╭─ PROVIDED ENTRIES

-- ==== Sys2Proof/Certificates/Slice0/Obligations.lean ====
section
/-! DEFINITION. The statements for the provers. -/

section

open Sys2Proof Sys2Proof.Machine

/-- A step runs the instruction it decodes, holds the state when there is none, and gives a unit's unmatched
bytes to the unit's rule: R56, R58, R71, R72, R75, R202, R209, R221, R228, R247. With no unit request
pending, a channel that decodes to i with rest behind it gives exec i on the state with the rest on the
channel, and one with no whole command gives the same state. A unit request that decodes to i gives exec
i with the request taken out; one that is no row of its port gives unmatchedUnit: a header decoder
answers as for any bytes; an empty Vorbis packet, or an odd first byte without a Vorbis signature, is W5;
an Ogg FLAC packet that begins like a frame is W5 without idHeader, else the frame decodeFlac parses
under streamInfo, or W5; any other Ogg FLAC packet but the identification packet is consumed; the sniff
ignores the page while no codec is set. Channel, ports and the answer to unmatched bytes are the model's
(log entries 1, 2, 3). -/
def Obligations.StepRunsDecodedInstruction : Prop :=
    ∀ s : State,
    let s' : State := { s with unitReq := none }
    let consumed (t : State) : Outcome := .next { t with result := .packet .consumed }
    (∀ i rest, s.unitReq = none → decodeChannel s.chan = .command i rest →
      step s = exec i { s with chan := rest }) ∧
    (s.unitReq = none → decodeChannel s.chan = .incomplete → step s = .next s) ∧
    (∀ r i, s.unitReq = some r → decodeUnit r = .ok i → step s = exec i s') ∧
    (∀ r e, s.unitReq = some r → decodeUnit r = .error e → step s = unmatchedUnit r s') ∧
    ∀ (p : Bytes) (a : EngineArgs),
      (s.unitReq = some ⟨.mpeg, p, a⟩ → step s = exec (.mpegHdr p) s') ∧
      (s.unitReq = some ⟨.adts, p, a⟩ → step s = exec (.adtsHdr p) s') ∧
      (s.unitReq = some ⟨.flac, p, a⟩ → step s = exec (.flacHdr p) s') ∧
      (s.unitReq = some ⟨.oggPage, p, a⟩ → step s = exec (.oggPage p) s') ∧
      (s.unitReq = some ⟨.vorbis, p, a⟩ →
        (p = [] ∨ ((byteAt p 0).getLsbD 0 = true ∧ ¬ Pattern.vorbis 1 <+: p ∧ ¬ Pattern.vorbis 3 <+: p
          ∧ ¬ Pattern.vorbis 5 <+: p)) →
        step s = consumed (warn .badPacket 0 (.length p.length) s')) ∧
      (s.unitReq = some ⟨.oggFlac, p, a⟩ → ¬ Pattern.oggFlac <+: p →
        let frameStart : Prop := 2 ≤ p.length ∧ byteAt p 0 = 0xFF ∧ (byteAt p 1 = 0xF8 ∨ byteAt p 1 = 0xF9)
        (¬ frameStart → step s = consumed s') ∧
        (frameStart → s.idHeader = none → step s = consumed (warn .badPacket 0 (.length p.length) s')) ∧
        (frameStart → s.idHeader ≠ none →
          (∀ h t, decodeFlac p s.streamInfo s' = (.parsed h, t) →
            step s = .next { t with result := .packet (.frame (.flac h)) }) ∧
          (∀ d t, decodeFlac p s.streamInfo s' = (d, t) → (∀ h, d ≠ .parsed h) →
            step s = consumed (warn .badPacket 0 (.length p.length) t)))) ∧
      (s.unitReq = some ⟨.skeleton, p, a⟩ → s.codec = .unset →
        step s = .next { s' with result := .packet .ignored })

/-- A reserved opcode or a nonzero zero-field is E_BAD_CMD and writes no field of the spec's state: R60, R75,
R234. A command word is rejected by the decoder exactly when R60 makes it illegal; with such a word at
the head of the channel, step takes its four bytes off and responds ERR(E_BAD_CMD), every other field
unchanged. The byte order of the word is the model's (log entry 1), as is what follows it (log entry 15). -/
def Obligations.IllegalWordIsBadCommand : Prop :=
    (∀ w : Word32, (∃ e, decodeCommandWord w = .illegal e) ↔ illegalWord w) ∧
    ∀ (s : State) (w : Word32) (tail : Bytes), s.unitReq = none → s.chan = wordBytes w ++ tail →
      illegalWord w → step s = .next { s with chan := tail, resp := some (.err .badCmd) }

/-- Decoding the encoding of a well-formed instruction gives the instruction, for every row: R56, R57, R58,
R62, R65, R70, R71, R213, R221. For every instruction the encodings admit, decoding its encoding gives it
back; for a host command this holds with any bytes following it on the channel. The channel's byte order
and the unit ports are the model's (log entries 1, 3). -/
def Obligations.EncodeThenDecode : Prop :=
    ∀ i : Instr, i.wellFormed = true →
    decodeEncoded (encode i) = some i ∧
    ∀ b tail, encode i = .channel b → decodeChannel (b ++ tail) = .command i tail

/-- What decodes is well-formed and stood there as its own encoding: R56, R57, R58, R60, R71, R72. If the
channel decodes to a command, the command is well-formed and the channel is its encoding followed by the
rest; if a unit request decodes to an instruction, it is well-formed and its encoding has the request's
port and bytes. No bit of an accepted encoding is ignored (log entries 1, 3). -/
def Obligations.DecodeThenEncode : Prop :=
    (∀ b i rest, decodeChannel b = .command i rest →
      i.wellFormed = true ∧ ∃ e, encode i = .channel e ∧ b = e ++ rest) ∧
    (∀ r i, decodeUnit r = .ok i →
      i.wellFormed = true ∧ ∃ q, encode i = .unit q ∧ q.port = r.port ∧ q.bytes = r.bytes)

╰─

Above are the records; print exactly the lines from the line with "(s.unitReq = some ⟨.skeleton, p, a⟩" to the line with "A reserved opcode", including both, and nothing else.

      (s.unitReq = some ⟨.skeleton, p, a⟩ → s.codec = .unset →
        step s = .next { s' with result := .packet .ignored })

/-- A reserved opcode or a nonzero zero-field is E_BAD_CMD and writes no field of the spec's state: R60, R75,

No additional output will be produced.